Sur le plateau, côté jardin, une tour de château avec, en haut, une fenêtre où apparait souvent une tête de personnage, au centre, un portail qui ne s’ouvrira jamais et qui abrite un écran pour ombres chinoises; sur le pilier droit, est inscrit: Mort au patriarcat. Côté cour, un arbre peint en deux dimensions. Une scénographie parfaite deSabrina Moguez en unité avec le texte.
Les deux acteurs et les deux actrices-diction et gestuelle impeccable-changent de costume à toute vitesse, et sur un ton décalé et avec anachronismes, s’en donnent à cœur joie pour rendre à ces contes leur crudité originale; ils jouent les nombreux personnages et ajoutent des commentaires. « En pointant du doigt tout ce que nous prenons pour acquis et ne remarquons même plus, dit Antoine Brin, je souhaite provoquer cette réaction double: mélange de rire et prise de conscience. »

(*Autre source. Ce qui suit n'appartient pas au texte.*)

-- ==== Sys2Proof/Proofs/Regions.lean ====
section
/-! PROOFS. NOP, YIELD, SLEEP, IDEM and PPT (O23). -/

namespace Sys2Proof.Machine

theorem mem_agenda_posted (s : State) (d : Nat) (e : Ev) : (s.clk + d, e) ∈ (s.post d e).agenda := mem_agendaInsert ..

/-! ### A thread that waits (R415) -/

/-- The wait of SLEEP changes its thread alone, and puts its end on the agenda. -/
theorem sleeping (s : State) (t n : Nat) :
    let s1 := (s.hold t (.sleep (s.clk + n))).post n (.sleepExpiry t)
    (s1.thread t).hold = .sleep (s.clk + n) ∧ (s1.thread t).pc = (s.thread t).pc ∧ (s.clk + n, .sleepExpiry t) ∈ s1.agenda ∧
      Same s { s1 with agenda := s.agenda } := by
  refine ⟨?_, ?_, mem_agenda_posted (s.hold t _) n _, kept_hold s t (.sleep (s.clk + n))⟩
  · show ((s.hold t _).thread t).hold = _
    simp [State.hold]
  · show ((s.hold t _).thread t).pc = _
    simp [State.hold]

/-! ### The region entry of a cohort (R394) -/

/-- IDEM of the first thread of a run sets the region entry. -/
def setRegion (s : State) (c : Nat) (e : Option Dword) : State :=
  s.modCore c fun k => { k with cohort := k.cohort.map fun h => { h with regionEntry := e } }

theorem setRegion_cohort (s : State) (c : Nat) (e : Option Dword) :
    ((setRegion s c e).core c).cohort = (s.core c).cohort.map fun h => { h with regionEntry := e } := by
  rw [setRegion, State.core_modCore_same]

/-- IDEM of one thread. -/
theorem exec_idem {f : Long} {i : Instr} {e : Dword → Option Dword} (s : State)
    (hi : i = .idemOpen f ∧ f.m.getLsbD 0 = false ∧ (e = fun pc => some (pc + 4 * f.imm.signExtend 64)) ∨
      i = .idemClose f ∧ f.m.getLsbD 0 = true ∧ e = fun _ => none) :
    exec i s = perThread (Ins.ofBody .idem (.long f)) 1 noEnd
      (fun t s => .ok (if firstOfRun s then setRegion s (coreOfThread t) (e (s.thread t).pc) else s)) s := by
  have hidem : exec i s = idem (Ins.ofBody .idem (.long f)) s := by obtain ⟨rfl, -⟩ | ⟨rfl, -⟩ := hi <;> rfl
  rw [hidem, idem]
  congr 1
  funext t s
  cases firstOfRun s with
  | false => rfl
  | true =>
    obtain ⟨-, hm, rfl⟩ | ⟨-, hm, rfl⟩ := hi
    all_goals
      have hmb : (Ins.ofBody .idem (.long f)).mb 0 = _ := hm
      simp only [Bool.not_true, Bool.false_eq_true, if_false, if_true, hmb, setRegion, relTarget_eq] <;> rfl

/-! ### Pre-emption (R396) -/

theorem maskSlots_slotBit : ∀ k < 32, maskSlots (slotBit k) = [k] := by decide

/-- What PPT adds at the end of its run, for a warp. -/
def pptEnd (x : Ins) : EndFn := fun s w done _ =>
  let c := coreOfWarp w
  let slot := (maskSlots done).headD 0
  if (s.core c).preempt.isNone ∨ (s.warp w).handler.isSome ∨ (s.cohort c).ctx.handler = 0 then s
  else (s.modCore c fun k => { k with preempt := none }).post 1 (.trapEntry w
    { cause := 35, slot := slot, acc := 0, arg := 0, xpc := (s.thread (threadOf w slot)).pc - BitVec.ofNat 64 x.size, xaddr := 0, done := done })

theorem exec_ppt (f : Long) (s : State) : exec (.ppt f) s =
    perThread (Ins.ofBody .ppt (.long f)) 1 (pptEnd (Ins.ofBody .ppt (.long f))) (fun _ s => .ok s) s := rfl

/-- What PPT asks of a core and of a warp is as it was before its thread advanced. -/
theorem preempt_of_same {s s1 : State} (h : Same s s1) (w : Nat) :
    (s1.core (coreOfWarp w)).preempt = (s.core (coreOfWarp w)).preempt ∧ (s1.warp w).handler = (s.warp w).handler ∧
      (s1.cohort (coreOfWarp w)).ctx.handler = (s.cohort (coreOfWarp w)).ctx.handler := by
  have hw := congrArg Warp.handler (h.warp w)
  have hp := congrArg Core.preempt (h.core (coreOfWarp w))
  have hc := congrArg Core.cohort (h.core (coreOfWarp w))
  exact ⟨hp, hw, congrArg (fun k : Option Cohort => (k.getD {}).ctx.handler) hc⟩

/-- A pre-emption that is not pending, or not for this warp, leaves PPT without effect. -/
theorem ppt_passes {f : Long} {s : State} {t : Nat} (ht : Alone s (Ins.ofBody .ppt (.long f)) t)
    (h : (s.core (coreOfThread t)).preempt = none ∨ s.inHandler t = true ∨ (s.cohort (coreOfThread t)).ctx.handler = 0) :
    Passes (.ppt f) (Ins.ofBody .ppt (.long f)) t s s := by
  obtain ⟨r, -, -, -, -, -, ok, -⟩ := perThread_alone ht 1 (pptEnd (Ins.ofBody .ppt (.long f))) fun _ s => .ok s
  have hsame : Same s (afterAlone (s.advance t 12) r t) := (kept_advance ..).trans (kept_afterAlone ..)
  obtain ⟨hp, hw, hc⟩ := preempt_of_same hsame (t / 32)
  have hend : pptEnd (Ins.ofBody .ppt (.long f)) (afterAlone (s.advance t 12) r t) (t / 32) (slotBit (t % 32)) (s.clk + 1) =
      afterAlone (s.advance t 12) r t := by
    refine if_pos ?_
    rw [hp, hw, hc, Option.isNone_iff_eq_none]
    exact h
  have hrun := (exec_ppt f s).trans (ok s rfl)
  rw [show (Ins.ofBody .ppt (.long f)).size = 12 from rfl, hend] at hrun
  have hthread : (closeRun (afterAlone (s.advance t 12) r t) (r.after t) (s.clk + 1)).thread t = (s.advance t 12).thread t :=
    thread_afterAlone ..
  refine ⟨_, hrun, hsame.trans (kept_closeRun ..), ?_, ?_⟩
  · rw [hthread]
    exact thread_advance_pc ..
  · rw [hthread]
    exact thread_advance_hold ..

/-- A pre-emption that is pending makes the warp of PPT trap in the next clk, past the instruction. -/
theorem ppt_traps {f : Long} {s : State} {t : Nat} (ht : Alone s (Ins.ofBody .ppt (.long f)) t)
    (hpre : (s.core (coreOfThread t)).preempt.isSome = true) (hin : s.inHandler t = false)
    (hh : (s.cohort (coreOfThread t)).ctx.handler ≠ 0) : Runs (.ppt f) s fun s' =>
      (s'.core (coreOfThread t)).preempt = none ∧ (s'.thread t).pc = (s.thread t).pc + 12 ∧
      (s.clk + 1, .trapEntry (t / 32) ⟨35, t % 32, 0, 0, (s.thread t).pc, 0, slotBit (t % 32)⟩) ∈ s'.agenda ∧
      ∀ u r, s'.greg u r = s.greg u r := by
  obtain ⟨r, -, -, -, -, -, ok, -⟩ := perThread_alone ht 1 (pptEnd (Ins.ofBody .ppt (.long f))) fun _ s => .ok s
  have hsame : Same s (afterAlone (s.advance t 12) r t) := (kept_advance ..).trans (kept_afterAlone ..)
  obtain ⟨hp, hw, hc⟩ := preempt_of_same hsame (t / 32)
  have hpc : ((afterAlone (s.advance t 12) r t).thread t).pc = (s.thread t).pc + 12 := by
    rw [thread_afterAlone]
    exact thread_advance_pc ..
  have hself : threadOf (t / 32) (t % 32) = t := Nat.div_add_mod ..
  have hend : pptEnd (Ins.ofBody .ppt (.long f)) (afterAlone (s.advance t 12) r t) (t / 32) (slotBit (t % 32)) (s.clk + 1) =
      ((afterAlone (s.advance t 12) r t).modCore (coreOfThread t) fun k => { k with preempt := none }).post 1
        (.trapEntry (t / 32) ⟨35, t % 32, 0, 0, (s.thread t).pc, 0, slotBit (t % 32)⟩) := by
    have hback : (s.thread t).pc + 12 - BitVec.ofNat 64 (Ins.ofBody .ppt (.long f)).size = (s.thread t).pc :=
      BitVec.add_sub_cancel ..
    unfold pptEnd
    dsimp only
    rw [if_neg, maskSlots_slotBit _ (Nat.mod_lt _ (by decide)), List.headD_cons, hself, hpc, hback]
    · rfl
    · rw [hp, hw, hc]
      rintro (h | h | h)
      · rw [Option.isNone_iff_eq_none] at h
        exact absurd hpre (by rw [show coreOfThread t = coreOfWarp (t / 32) from rfl, h]; decide)
      · exact absurd (hin.symm.trans h) nofun
      · exact hh h
  have hrun := (exec_ppt f s).trans (ok s rfl)
  rw [show (Ins.ofBody .ppt (.long f)).size = 12 from rfl, hend] at hrun
  have hcore : (((afterAlone (s.advance t 12) r t).modCore (coreOfThread t) fun k => { k with preempt := none }).core
      (coreOfThread t)).preempt = none := by rw [State.core_modCore_same]
  refine ⟨_, hrun, hcore, hpc, ?_, fun u k => hsame.greg u k id⟩
  · rw [← hsame.clk]
    exact mem_agenda_posted ((afterAlone (s.advance t 12) r t).modCore _ _) 1 _

/-! ### The instructions -/

/-- NOP in both forms and YIELD. -/
theorem passes_plain {i : Instr} {x : Ins} {s : State} {t : Nat} (hi : i = .nop ∨ (∃ f, i = .nopLong f) ∨ ∃ f, i = .yield f)
    (hx : i.ins? = some x) (ht : Turn s x t) : Passes i x t s s := by
  refine passes_of_ok (cost := 1) (body := fun _ s => .ok s) ht ?_ rfl
  obtain rfl | ⟨f, rfl⟩ | ⟨f, rfl⟩ := hi
  all_goals
    cases hx
    rfl

/-- Settles O23: the five instructions one by one. -/
theorem threadsSleepYieldAndMarkRegions : Obligations.ThreadsSleepYieldAndMarkRegions := by
  refine ⟨fun i x s t => passes_plain, ?_, fun f i e s t hi ht => ?_, ?_⟩
  · intro f s t v ht hv n
    have hexec : exec (.sleep f) s = perThread (Ins.ofBody .sleep (.long f)) 1 noEnd (sleepThread (Ins.ofBody .sleep (.long f))) s := rfl
    refine ⟨fun h0 => passes_of_ok ht hexec ?_, fun h0 => ⟨_, lands_of_jump ht hexec (.inr ?_), sleeping s t n⟩⟩
    · simp only [sleepThread, hv]
      exact if_pos h0
    · simp only [sleepThread, hv]
      exact if_neg h0
  · refine ⟨_, passes_of_ok ht (exec_idem s hi) rfl, fun h => ?_, fun h => ?_⟩
    · rw [h]
      rfl
    · rw [h, if_pos rfl]
      exact ⟨setRegion_cohort .., fun _ _ => rfl⟩
  · intro f s t x c ht
    exact ⟨ppt_passes ht, ppt_traps ht⟩

end Sys2Proof.Machine
end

Et Bruno Bettelheim, l’auteur de la célèbre Psychanalyse des contes de fées (1976, n’est pas épargné: à propos de Blanche-Neige ou du Petit Chaperon rouge, il voulait montrer comment ces contes répondaient aux angoisses des enfants, en leur montrant les épreuves avant d’atteindre la maturité. Depuis, il a souvent été contesté, entre autres, par des historiens, montrant que la conscience de la particularité enfantine, n’existait pas autrefois. Et jusqu’au XVII ème siècle, les contes de fées étaient plutôt destinés aux adultes…
Toujours à cheval entre le premier et le second degré, le spectacle va parfois un peu vite… Mais quelle énergie, quelle drôlerie et quelle impertinence! La salle pleine-c’est rare, un samedi de Pâques-a longuement applaudi et à juste raison.
Philippe du Vignal
Jusqu’au 24 mai, Manufacture des Abbesses, 7 rue Véron, Paris (XVIII ème). T. : 01 42 33 42 03.
*Traduction intégrale de Françoise Decroisette (1995), éditions Circé.
** Disney-Pixar, désenchanter et réenchanter l’imaginaire de Célia Sauvage.